## What you should do
Show all lines containing "nothing" from the data below.

## Collected data

/-- Where SRC_PLAIN completes, it emits its byte (42_encoder.md R144). -/
theorem emit_of_execSrcPlain {v : Byte} {s t : State} (h : execSrcPlain v s = .next t) : emit v s = .next t := by
  unfold execSrcPlain at h
  split at h
  · cases h
  · exact h

/-! ## The bounds of DST -/

/-- The opening FEND, the loop of ENC and the closing FEND emit the wire form of the source (42_encoder.md R141). -/
theorem emits_wireFrame (src : List Byte) :
    Emits (wireFrame src) (fun s => andThen (andThen (emit fend s) (emitAll src)) (emit fend)) :=
  ((Emits.one fend).append (emitAll_emits src)).append (Emits.one fend)

/-- With the capacity there, ENC past its tests lays the wire form of the source over DST from index 0 and returns
(42_encoder.md R141). -/
theorem encFrame_writes_wireFrame {src : List Byte} {dstCap : Nat} (h : encodedSize src ≤ dstCap) (s : State) :
    ∃ d, encFrame src dstCap s =
        .next ({ s with dst := d, enc := none }.report (.enc (encodedSize src) .noEvent)
          (Memory.firstBytes d (encodedSize src))) ∧
      Overlaid s.dst d 0 (wireFrame src) := by
  have hlen : (wireFrame src).length = encodedSize src := by rw [wireFrame_length, encodedSize_eq]
  obtain ⟨d, hd, hover, -⟩ := emits_wireFrame src { s with enc := some ⟨0, dstCap⟩ } ⟨0, dstCap⟩ rfl
    (by simpa only [hlen, Nat.zero_add] using h)
  refine ⟨d, ?_, hover⟩
  simp only [hlen, Nat.zero_add] at hd
  simp only [encFrame, hd, andThen_next, encReturn]

/-- ENC returns with nothing changed, or writes its frame and has checked that it fits (42_encoder.md R146, R147). -/
theorem execEnc_fits (src : List Byte) (dstCap : Nat) (s : State) :
    (∃ error, execEnc src dstCap s = .next (s.report (.enc 0 error) [])) ∨
      (encodedSize src ≤ dstCap ∧ execEnc src dstCap s = encFrame src dstCap s) := by
  unfold execEnc
  split
  · exact .inl ⟨_, rfl⟩
  · split
    · exact .inl ⟨_, rfl⟩
    · next hcap => exact .inr ⟨Nat.not_lt.1 hcap, rfl⟩

/-- What an ENC leaves alone: the decode buffer, and DST at and beyond the capacity (20_memory.md R44). -/
theorem execEnc_frame {src : List Byte} {dstCap : Nat} {s t : State} (h : execEnc src dstCap s = .next t) :
    SameBeyondBuffer s t ∧ ∀ a, dstCap ≤ a → Memory.read? t.dst a = Memory.read? s.dst a := by
  rcases execEnc_fits src dstCap s with ⟨error, e⟩ | ⟨hfit, e⟩
  · cases e.symm.trans h
    exact ⟨.of_noStore rfl rfl rfl, fun _ _ => rfl⟩
  · obtain ⟨d, hd, hover⟩ := encFrame_writes_wireFrame hfit s
    cases (e.trans hd).symm.trans h
    refine ⟨.of_noStore rfl rfl rfl, fun a ha => (hover a).trans (if_neg ?_)⟩
    rw [wireFrame_length, ← encodedSize_eq]
    omega

/-! ## Every instruction -/

/-- No instruction but RESET stores beyond the decode buffer. -/
theorem exec_sameBeyondBuffer {i : Instr} {s t : State} (hi : i ≠ .reset) (h : exec i s = .next t) :
    SameBeyondBuffer s t := by
  cases i with
  | data v => exact sameBeyondBuffer_of_whenSelected h fun ⟨_, _, _, hw⟩ => .of_store rfl rfl hw rfl
  | escEnd | escEsc => exact sameBeyondBuffer_of_whenSelected h fun ⟨_, hw⟩ => .of_store rfl rfl hw rfl
  | openFrame | noise | escPrefix | closeFrame | restart | dataOvf | escOvf | badEsc =>
    exact sameBeyondBuffer_of_whenSelected h fun _ => .of_noStore rfl rfl rfl
  | srcFend | srcFesc => exact emitPair_sameBeyondBuffer h
  | srcPlain v => exact emit_sameBeyondBuffer (emit_of_execSrcPlain h)
  | decByte b => cases h; exact (dstep_sameBeyondBuffer b s).report _ _
  | decBuf bytes =>
    cases h
    have hentry : SameBeyondBuffer s (toIdle s) := .of_noStore rfl rfl rfl
    exact (hentry.trans (bufLoop_sameBeyondBuffer bytes 0 [] (toIdle s))).report _ _
  | decRead addr => exact execDecRead_sameBeyondBuffer h
  | encSize src => cases h; exact .of_noStore rfl rfl rfl
  | enc src dstCap => exact (execEnc_frame h).1
  | reset => exact absurd rfl hi

/-- Settles O44: an append is made at a cursor with room (R104), and ENC checks the capacity before it writes (R147). -/
theorem noStoreOutOfBounds : Obligations.NoStoreOutOfBounds := by
  refine ⟨fun s t i a hi h => (exec_sameBeyondBuffer hi h).cells a, fun s t src dstCap a h ha => ?_⟩
  obtain ⟨-, hdst⟩ := execEnc_frame h
  exact hdst a ha

end Sys2Proof.Machine

/-! SUPPORT. The encoding (30_encoding.md R66, R75, R76): decoding and encoding are inverse to each other in every
context, the opcode table selects what the decoder reads, and a list of FENDs opens one frame (R69). -/

namespace Sys2Proof.Machine

/-! ## Where a row applies -/

@[simp] theorem holds_always {w m : Nat} : RowCond.always.holds w m = true := rfl
@[simp] theorem holds_buffered {w m : Nat} : RowCond.buffered.holds w m = true ↔ 0 < w := decide_eq_true_iff
@[simp] theorem holds_unbuffered {w m : Nat} : RowCond.unbuffered.holds w m = true ↔ w = 0 := decide_eq_true_iff
@[simp] theorem holds_room {w m : Nat} : RowCond.room.holds w m = true ↔ w < m := decide_eq_true_iff
@[simp] theorem holds_full {w m : Nat} : RowCond.full.holds w m = true ↔ w = m := decide_eq_true_iff

theorem covers_dec_iff {f : Fsm} {k : RowCond} {c : Ctx} :
    (RowCtx.dec f).covers k c = true ↔ ∃ w m, c = .dec f w m ∧ k.holds w m = true := by
  cases c with
  | dec f' w m => simp [RowCtx.covers, and_assoc, eq_comm (a := f)]
  | enc => simp [RowCtx.covers]

theorem covers_enc_iff {k : RowCond} {c : Ctx} : RowCtx.enc.covers k c = true ↔ c = .enc := by
  cases c <;> simp [RowCtx.covers]
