-- ==== Sys2Proof/Word.lean ====
section
/-! DEFINITION. The word types of the core: every register the spec gives a fixed width is a bit vector of that width (00_scope R18, R19, R20). -/

namespace Sys2Proof

/-- A command word (R76) or the byte engine's shift register (R43). -/
abbrev Byte := BitVec 8

/-- The raw word, the response data and the fault code (R18, R19). -/
abbrev Word := BitVec 16

/-- The decoded field raw[15:3] and a window slot: 13 bits (R19). -/
abbrev Decoded := BitVec 13

/-- A logical or effective device index: one bit (R78, R91). -/
abbrev DevIdx := BitVec 1

/-- The least w with 2^w > n: the width the spec gives a counter that holds 0 to n (R41, R45). -/
def leastWidth (n : Nat) : Nat := if n = 0 then 0 else Nat.log2 n + 1

end Sys2Proof
end

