-- ==== Sys2Proof/Machine/State.lean ====
section
/-! DEFINITION. The machine's state: every register of 10_state.md, the window storage, the record R56 asks a model to keep for each sensor, the block's parameters, and the model's own fields. -/

namespace Sys2Proof.Machine

/-- The sequencer's states (R38). The unused codes 0xA to 0xF are left out (R38, ID22; log 11). -/
inductive Fsm where
  | idle
  | selected
  | latched
  | byteMsb
  | byteLsb
  | deselected
  | setupInit
  | saDesel
  | saAssert
  | saConv
deriving DecidableEq, Repr

/-- The boot phase (R39). Code 3 is left out (R39, ID22; log 11). -/
inductive Phase where
  | unconfigured
  | configured
  | started
deriving DecidableEq, Repr

/-- The classes of R119. -/
inductive Class where
  | valid (dec : Decoded)
  | lineFault
  | rangeFault (dec : Decoded)
deriving DecidableEq, Repr

/-- What an internal operation returns to the sequencer (R119, R129). -/
inductive OpResult where
  | nothing
  /-- CLASSIFY's class -/
  | classified (c : Class)
  /-- AVG_UPDATE's mean -/
  | mean (m : Decoded)
deriving DecidableEq, Repr

/-- One device's window: the slots of R53, the pointer of R54, the sum register of R55. -/
structure Window where
  slots : List Decoded
  head : Nat
  sum : Nat
deriving DecidableEq, Repr

/-- What R56 asks a model to keep for a sensor: has a conversion been started by a 0→1 edge of its line, and how many cycles ago was the last such edge? -/
structure Sensor where
  inFlight : Bool
  sinceEdge : Nat
deriving DecidableEq, Repr

structure State where
  /-- the parameters of the block (R9 to R17); constant -/
  params : Params
  /-- R38 -/
  fsm : Fsm
  /-- R39 -/
  phase : Phase
  /-- R40 -/
  curDev : DevIdx
  /-- R41 -/
  dlyCnt : Nat
  /-- R42 -/
  sr : Word
  /-- R43 -/
  rxByte : Byte
  /-- R44 -/
  bitCnt : BitVec 3
  /-- R45 -/
  divCnt : Nat
  /-- R46 -/
  xferActive : Bool
  /-- R47, the ready signal -/
  xferDone : Bool
  /-- R48 -/
  toCnt : Nat
  /-- R49 -/
  toFlag : Bool
  /-- R50; element d is cs_n[d], true when deasserted -/
  csN : List Bool
  /-- R50 -/
  sck : Bool
  /-- R50 -/
  mosi : Bool
  /-- R50 -/
  busLock : Bool
  /-- R51 -/
  rspValid : Bool
  /-- R51 -/
  rspStatus : BitVec 2
  /-- R51 -/
  rspData : Word
  /-- R52 -/
  faultValid : Bool
  /-- R52 -/
  faultCode : Word
  /-- R53 to R55: one window for each device when AVG_ENABLED, none otherwise -/
  windows : List Window
  /-- R56: one record for each sensor; outside the core -/
  sensors : List Sensor
  /-- the model's own: the inputs of this cycle (the first entry) and of the cycles to come (log 5) -/
  env : List Inputs
  /-- the model's own: the number the free values are applied to (logs 4 and 5) -/
  cycle : Nat
  /-- the model's own: what the internal operation performed last returned; no register (log 12) -/
  result : OpResult
deriving DecidableEq, Repr

/-- Why a step stops. The core itself has no trap and no fatal condition (R155, R158). -/
inductive Fault where
  /-- Raised by AVG_UPDATE on a window access (d, i) to a slot R62 says does not exist, in a state whose window storage has not the shape of R62. No reachable state raises it. Safe. -/
  | noSuchSlot (d i : Nat)
deriving DecidableEq, Repr

/-- Why an instruction has no meaning. -/
inductive Refusal where
  /-- Raised by an arm of `exec` whose instruction has no meaning yet; no arm does. Safe. -/
  | notModelled (mnemonic : String)
deriving DecidableEq, Repr

/-- What every step and every meaning answers. -/
abbrev Outcome := Host.Outcome State Fault Refusal

/-- The window storage of a block before the first SETUP: every slot, head and sum zero. DESIGN CHOICE (log 3); the spec leaves it UNSPECIFIED and never read (R53 to R55, R60). -/
def blankWindows (p : Params) : List Window :=
  if p.avgEnabled then
    List.replicate p.deviceCount.toNat
      { slots := List.replicate p.windowSize 0, head := 0, sum := 0 }
  else []

/-- A block of the parameters p right after reset: R169 for every register the spec resets, log 3 for the windows, log 7 for the sensors' records, log 5 for the model's own fields. -/
def State.resetWith (p : Params) : State where
  params := p
  fsm := .idle
  phase := .unconfigured
  curDev := 0
  dlyCnt := 0
  sr := 0
  rxByte := 0
  bitCnt := 0
  divCnt := 0
  xferActive := false
  xferDone := false
  toCnt := 0
  toFlag := false
  csN := List.replicate p.deviceCount.toNat true
  sck := false
  mosi := false
  busLock := false
  rspValid := false
  rspStatus := 0
  rspData := 0
  faultValid := false
  faultCode := 0
  windows := blankWindows p
  sensors := List.replicate p.deviceCount.toNat { inFlight := false, sinceEdge := 0 }
  env := []
  cycle := 0
  result := .nothing

/-- The machine right after reset, as a block of the default parameters (log 2). -/
def State.reset : State := State.resetWith Config.defaultParams

end Sys2Proof.Machine
end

## Exercise solution
/-- ENC returns with nothing changed, or writes its frame and has checked that it fits (42_encoder.md R146, R147). -/
  | nothing
  result := .nothing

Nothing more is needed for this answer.